▶ PROMPT: Copy exactly the lines from the start of the data below through the one that carries "hp, h], hl⟩", and only those.

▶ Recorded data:
□ □ □

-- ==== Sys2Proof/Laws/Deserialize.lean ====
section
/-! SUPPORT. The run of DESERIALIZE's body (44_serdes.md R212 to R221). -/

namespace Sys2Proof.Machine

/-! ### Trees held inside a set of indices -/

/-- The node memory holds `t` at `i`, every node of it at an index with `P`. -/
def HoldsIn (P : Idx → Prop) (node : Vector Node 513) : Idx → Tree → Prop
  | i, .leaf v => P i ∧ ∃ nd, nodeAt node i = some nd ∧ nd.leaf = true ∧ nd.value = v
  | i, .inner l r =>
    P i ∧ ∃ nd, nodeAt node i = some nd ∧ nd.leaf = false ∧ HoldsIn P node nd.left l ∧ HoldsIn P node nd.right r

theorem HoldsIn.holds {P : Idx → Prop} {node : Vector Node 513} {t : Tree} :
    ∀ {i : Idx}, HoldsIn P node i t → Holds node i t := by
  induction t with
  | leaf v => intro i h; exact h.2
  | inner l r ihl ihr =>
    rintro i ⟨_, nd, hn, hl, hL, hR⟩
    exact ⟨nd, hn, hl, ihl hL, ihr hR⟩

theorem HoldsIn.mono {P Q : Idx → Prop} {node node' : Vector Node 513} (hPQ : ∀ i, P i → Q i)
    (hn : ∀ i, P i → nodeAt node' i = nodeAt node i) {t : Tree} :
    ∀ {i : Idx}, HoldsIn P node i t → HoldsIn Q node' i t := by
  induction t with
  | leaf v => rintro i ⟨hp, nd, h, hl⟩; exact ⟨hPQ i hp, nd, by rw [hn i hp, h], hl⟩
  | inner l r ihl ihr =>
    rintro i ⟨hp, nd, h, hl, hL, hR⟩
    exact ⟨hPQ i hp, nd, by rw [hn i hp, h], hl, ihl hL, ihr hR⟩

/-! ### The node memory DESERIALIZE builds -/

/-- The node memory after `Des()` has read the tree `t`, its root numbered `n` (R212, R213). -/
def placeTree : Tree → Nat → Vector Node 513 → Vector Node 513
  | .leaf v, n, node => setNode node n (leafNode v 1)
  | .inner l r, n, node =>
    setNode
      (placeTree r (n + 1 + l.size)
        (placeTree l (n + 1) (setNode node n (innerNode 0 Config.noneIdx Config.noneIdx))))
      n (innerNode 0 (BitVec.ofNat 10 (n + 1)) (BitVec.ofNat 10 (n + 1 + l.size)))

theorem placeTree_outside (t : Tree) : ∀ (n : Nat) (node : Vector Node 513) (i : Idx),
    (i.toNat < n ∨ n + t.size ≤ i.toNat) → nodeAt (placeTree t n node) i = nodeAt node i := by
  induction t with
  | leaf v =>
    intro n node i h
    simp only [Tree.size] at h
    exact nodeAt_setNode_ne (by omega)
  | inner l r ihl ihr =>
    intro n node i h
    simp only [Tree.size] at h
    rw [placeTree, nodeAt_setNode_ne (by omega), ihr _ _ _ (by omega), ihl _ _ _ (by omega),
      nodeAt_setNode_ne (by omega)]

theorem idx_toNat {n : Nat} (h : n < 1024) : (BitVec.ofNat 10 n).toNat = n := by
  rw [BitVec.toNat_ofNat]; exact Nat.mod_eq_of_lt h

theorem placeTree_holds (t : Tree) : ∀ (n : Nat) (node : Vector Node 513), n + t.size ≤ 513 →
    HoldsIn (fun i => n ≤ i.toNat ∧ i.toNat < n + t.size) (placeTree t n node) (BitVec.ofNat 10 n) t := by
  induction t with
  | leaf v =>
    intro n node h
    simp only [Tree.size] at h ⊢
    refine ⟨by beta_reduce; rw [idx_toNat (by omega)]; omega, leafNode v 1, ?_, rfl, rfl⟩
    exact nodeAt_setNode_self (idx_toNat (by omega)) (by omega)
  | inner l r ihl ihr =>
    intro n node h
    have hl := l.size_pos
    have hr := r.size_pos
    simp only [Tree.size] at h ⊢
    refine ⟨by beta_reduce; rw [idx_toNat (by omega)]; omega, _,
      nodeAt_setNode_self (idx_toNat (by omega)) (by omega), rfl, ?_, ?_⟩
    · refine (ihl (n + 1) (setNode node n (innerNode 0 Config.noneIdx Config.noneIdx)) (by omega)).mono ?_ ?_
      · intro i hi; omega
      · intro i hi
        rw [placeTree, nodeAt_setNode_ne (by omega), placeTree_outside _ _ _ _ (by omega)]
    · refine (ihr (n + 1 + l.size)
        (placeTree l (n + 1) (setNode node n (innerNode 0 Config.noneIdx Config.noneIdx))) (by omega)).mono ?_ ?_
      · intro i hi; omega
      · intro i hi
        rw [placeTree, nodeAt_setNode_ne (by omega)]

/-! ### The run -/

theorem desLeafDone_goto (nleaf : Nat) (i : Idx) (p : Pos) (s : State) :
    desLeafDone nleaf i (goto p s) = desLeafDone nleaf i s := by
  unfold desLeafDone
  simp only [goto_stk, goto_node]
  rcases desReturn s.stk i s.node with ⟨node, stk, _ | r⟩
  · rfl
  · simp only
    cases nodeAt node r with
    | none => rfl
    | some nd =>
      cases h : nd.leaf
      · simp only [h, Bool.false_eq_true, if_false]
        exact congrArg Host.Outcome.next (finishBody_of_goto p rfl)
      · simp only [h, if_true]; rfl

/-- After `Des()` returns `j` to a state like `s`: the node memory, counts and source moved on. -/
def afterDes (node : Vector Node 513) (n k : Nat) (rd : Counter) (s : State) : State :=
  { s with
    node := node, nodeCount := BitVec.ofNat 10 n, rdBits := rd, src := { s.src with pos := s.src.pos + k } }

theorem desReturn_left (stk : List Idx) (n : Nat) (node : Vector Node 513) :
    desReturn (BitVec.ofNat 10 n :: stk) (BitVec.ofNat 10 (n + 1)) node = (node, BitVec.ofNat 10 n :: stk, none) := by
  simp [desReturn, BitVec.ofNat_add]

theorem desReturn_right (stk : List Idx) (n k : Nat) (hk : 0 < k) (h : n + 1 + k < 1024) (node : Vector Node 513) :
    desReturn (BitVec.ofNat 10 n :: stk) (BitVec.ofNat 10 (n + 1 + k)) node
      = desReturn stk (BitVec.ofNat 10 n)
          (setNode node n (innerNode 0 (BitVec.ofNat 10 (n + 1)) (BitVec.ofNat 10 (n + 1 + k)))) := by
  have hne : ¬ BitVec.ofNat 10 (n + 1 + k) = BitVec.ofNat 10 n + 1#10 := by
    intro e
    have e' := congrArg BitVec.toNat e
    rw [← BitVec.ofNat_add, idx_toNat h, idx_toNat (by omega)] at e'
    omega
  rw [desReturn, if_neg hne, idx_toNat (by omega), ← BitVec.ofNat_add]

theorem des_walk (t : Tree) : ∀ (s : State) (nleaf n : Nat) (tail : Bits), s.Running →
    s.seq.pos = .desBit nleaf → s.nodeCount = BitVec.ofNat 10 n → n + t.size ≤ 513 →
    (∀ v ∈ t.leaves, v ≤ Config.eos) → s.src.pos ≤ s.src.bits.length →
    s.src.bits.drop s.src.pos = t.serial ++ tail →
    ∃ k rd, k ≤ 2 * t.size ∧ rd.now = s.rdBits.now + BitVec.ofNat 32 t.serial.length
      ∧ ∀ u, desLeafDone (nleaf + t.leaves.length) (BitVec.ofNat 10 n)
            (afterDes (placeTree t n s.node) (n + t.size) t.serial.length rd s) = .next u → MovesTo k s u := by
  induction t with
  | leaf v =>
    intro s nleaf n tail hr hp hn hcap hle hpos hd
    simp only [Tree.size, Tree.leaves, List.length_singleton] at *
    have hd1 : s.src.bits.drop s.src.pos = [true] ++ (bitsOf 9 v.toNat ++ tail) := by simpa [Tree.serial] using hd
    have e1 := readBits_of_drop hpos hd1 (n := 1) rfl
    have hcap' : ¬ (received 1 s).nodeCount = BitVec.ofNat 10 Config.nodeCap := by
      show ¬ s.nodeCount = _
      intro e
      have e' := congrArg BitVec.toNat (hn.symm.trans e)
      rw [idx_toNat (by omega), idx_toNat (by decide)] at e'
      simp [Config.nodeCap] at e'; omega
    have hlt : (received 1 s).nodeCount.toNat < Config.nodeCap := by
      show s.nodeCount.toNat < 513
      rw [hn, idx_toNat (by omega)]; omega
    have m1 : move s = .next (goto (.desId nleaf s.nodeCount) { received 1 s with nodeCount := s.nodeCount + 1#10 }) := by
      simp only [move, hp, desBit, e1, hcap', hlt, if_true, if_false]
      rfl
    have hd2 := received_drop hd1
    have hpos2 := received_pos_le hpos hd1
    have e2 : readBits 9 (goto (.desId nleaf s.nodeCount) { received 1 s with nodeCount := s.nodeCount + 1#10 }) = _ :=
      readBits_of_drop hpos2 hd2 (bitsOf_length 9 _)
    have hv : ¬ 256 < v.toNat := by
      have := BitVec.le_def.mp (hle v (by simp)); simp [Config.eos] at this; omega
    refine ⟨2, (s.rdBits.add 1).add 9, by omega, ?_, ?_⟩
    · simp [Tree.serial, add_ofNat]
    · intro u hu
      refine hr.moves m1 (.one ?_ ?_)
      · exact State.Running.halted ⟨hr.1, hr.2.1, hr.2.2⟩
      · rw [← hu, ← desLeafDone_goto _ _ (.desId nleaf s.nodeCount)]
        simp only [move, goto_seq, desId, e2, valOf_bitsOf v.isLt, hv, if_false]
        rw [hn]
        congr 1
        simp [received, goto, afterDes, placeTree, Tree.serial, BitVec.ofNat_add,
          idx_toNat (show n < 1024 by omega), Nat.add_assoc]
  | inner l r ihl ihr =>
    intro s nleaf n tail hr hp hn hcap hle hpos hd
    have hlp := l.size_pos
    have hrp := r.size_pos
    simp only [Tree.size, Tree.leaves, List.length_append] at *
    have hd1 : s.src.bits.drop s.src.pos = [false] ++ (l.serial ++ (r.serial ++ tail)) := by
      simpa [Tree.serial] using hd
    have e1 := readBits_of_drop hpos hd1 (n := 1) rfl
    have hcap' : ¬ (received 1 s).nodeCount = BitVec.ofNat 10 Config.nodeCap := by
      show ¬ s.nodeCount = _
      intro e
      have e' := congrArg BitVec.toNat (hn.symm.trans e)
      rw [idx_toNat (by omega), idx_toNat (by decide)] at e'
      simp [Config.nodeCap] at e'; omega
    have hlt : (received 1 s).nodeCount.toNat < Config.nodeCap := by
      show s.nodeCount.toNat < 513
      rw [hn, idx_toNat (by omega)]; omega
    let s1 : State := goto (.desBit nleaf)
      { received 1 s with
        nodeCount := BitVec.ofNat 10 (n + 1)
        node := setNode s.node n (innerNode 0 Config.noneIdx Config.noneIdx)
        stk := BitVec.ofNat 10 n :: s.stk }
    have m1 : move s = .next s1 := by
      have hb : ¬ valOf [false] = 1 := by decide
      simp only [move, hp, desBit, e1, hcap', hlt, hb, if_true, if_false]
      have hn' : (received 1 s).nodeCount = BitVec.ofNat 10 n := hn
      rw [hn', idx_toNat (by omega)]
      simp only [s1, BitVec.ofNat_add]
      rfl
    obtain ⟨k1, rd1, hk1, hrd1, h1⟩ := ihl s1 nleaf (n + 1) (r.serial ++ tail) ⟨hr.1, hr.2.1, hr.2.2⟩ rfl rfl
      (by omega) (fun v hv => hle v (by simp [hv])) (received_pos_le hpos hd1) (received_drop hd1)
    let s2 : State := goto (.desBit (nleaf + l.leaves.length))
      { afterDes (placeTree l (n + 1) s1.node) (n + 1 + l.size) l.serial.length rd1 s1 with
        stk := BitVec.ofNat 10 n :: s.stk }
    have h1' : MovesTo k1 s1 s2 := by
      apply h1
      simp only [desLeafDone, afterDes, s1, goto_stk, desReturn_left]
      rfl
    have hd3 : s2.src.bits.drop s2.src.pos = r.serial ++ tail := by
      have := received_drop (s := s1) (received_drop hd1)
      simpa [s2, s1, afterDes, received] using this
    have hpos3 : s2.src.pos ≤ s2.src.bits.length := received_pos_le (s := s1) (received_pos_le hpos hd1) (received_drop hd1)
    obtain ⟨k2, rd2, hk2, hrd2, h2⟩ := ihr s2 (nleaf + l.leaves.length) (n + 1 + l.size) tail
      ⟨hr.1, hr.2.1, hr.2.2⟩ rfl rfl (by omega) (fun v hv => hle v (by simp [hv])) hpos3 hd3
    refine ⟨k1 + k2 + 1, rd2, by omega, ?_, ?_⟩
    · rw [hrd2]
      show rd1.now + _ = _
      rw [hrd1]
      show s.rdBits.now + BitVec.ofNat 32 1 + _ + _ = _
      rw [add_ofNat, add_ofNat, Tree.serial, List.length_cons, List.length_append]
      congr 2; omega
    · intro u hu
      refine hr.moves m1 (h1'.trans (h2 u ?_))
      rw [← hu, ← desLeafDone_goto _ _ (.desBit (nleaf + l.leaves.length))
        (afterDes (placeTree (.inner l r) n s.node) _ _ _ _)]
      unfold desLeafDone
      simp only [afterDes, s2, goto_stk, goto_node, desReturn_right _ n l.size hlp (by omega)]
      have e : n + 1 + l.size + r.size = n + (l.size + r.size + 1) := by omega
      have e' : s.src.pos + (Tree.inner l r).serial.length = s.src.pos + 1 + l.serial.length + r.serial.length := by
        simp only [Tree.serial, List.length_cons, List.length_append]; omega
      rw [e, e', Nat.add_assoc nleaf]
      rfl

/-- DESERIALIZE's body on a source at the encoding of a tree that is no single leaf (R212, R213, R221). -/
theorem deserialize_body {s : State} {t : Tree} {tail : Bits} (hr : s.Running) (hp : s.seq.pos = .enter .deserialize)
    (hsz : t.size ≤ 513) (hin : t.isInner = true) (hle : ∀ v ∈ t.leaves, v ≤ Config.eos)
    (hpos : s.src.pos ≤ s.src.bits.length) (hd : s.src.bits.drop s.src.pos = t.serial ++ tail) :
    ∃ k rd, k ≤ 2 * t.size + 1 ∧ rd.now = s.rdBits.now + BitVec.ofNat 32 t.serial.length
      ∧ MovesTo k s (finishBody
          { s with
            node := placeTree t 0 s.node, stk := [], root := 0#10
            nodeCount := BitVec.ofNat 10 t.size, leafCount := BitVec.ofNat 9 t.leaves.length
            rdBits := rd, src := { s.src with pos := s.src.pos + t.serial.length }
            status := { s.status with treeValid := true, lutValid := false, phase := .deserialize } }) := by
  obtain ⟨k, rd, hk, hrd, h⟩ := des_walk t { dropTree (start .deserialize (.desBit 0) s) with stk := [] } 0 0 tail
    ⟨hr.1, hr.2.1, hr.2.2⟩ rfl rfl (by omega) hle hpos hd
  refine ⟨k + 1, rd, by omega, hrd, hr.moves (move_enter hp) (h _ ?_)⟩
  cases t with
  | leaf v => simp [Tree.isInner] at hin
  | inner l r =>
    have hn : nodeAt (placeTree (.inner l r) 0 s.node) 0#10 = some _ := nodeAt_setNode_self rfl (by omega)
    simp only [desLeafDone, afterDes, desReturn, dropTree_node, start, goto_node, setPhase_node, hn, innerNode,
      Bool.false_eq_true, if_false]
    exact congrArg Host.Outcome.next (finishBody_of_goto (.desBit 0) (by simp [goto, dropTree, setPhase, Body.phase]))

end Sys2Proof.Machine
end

□ □ □

▶ EXPECTED ANSWER:
-- ==== Sys2Proof/Laws/Deserialize.lean ====
section
/-! SUPPORT. The run of DESERIALIZE's body (44_serdes.md R212 to R221). -/

namespace Sys2Proof.Machine

/-! ### Trees held inside a set of indices -/

/-- The node memory holds `t` at `i`, every node of it at an index with `P`. -/
def HoldsIn (P : Idx → Prop) (node : Vector Node 513) : Idx → Tree → Prop
  | i, .leaf v => P i ∧ ∃ nd, nodeAt node i = some nd ∧ nd.leaf = true ∧ nd.value = v
  | i, .inner l r =>
    P i ∧ ∃ nd, nodeAt node i = some nd ∧ nd.leaf = false ∧ HoldsIn P node nd.left l ∧ HoldsIn P node nd.right r

theorem HoldsIn.holds {P : Idx → Prop} {node : Vector Node 513} {t : Tree} :
    ∀ {i : Idx}, HoldsIn P node i t → Holds node i t := by
  induction t with
  | leaf v => intro i h; exact h.2
  | inner l r ihl ihr =>
    rintro i ⟨_, nd, hn, hl, hL, hR⟩
    exact ⟨nd, hn, hl, ihl hL, ihr hR⟩

theorem HoldsIn.mono {P Q : Idx → Prop} {node node' : Vector Node 513} (hPQ : ∀ i, P i → Q i)
    (hn : ∀ i, P i → nodeAt node' i = nodeAt node i) {t : Tree} :
    ∀ {i : Idx}, HoldsIn P node i t → HoldsIn Q node' i t := by
  induction t with
  | leaf v => rintro i ⟨hp, nd, h, hl⟩; exact ⟨hPQ i hp, nd, by rw [hn i hp, h], hl⟩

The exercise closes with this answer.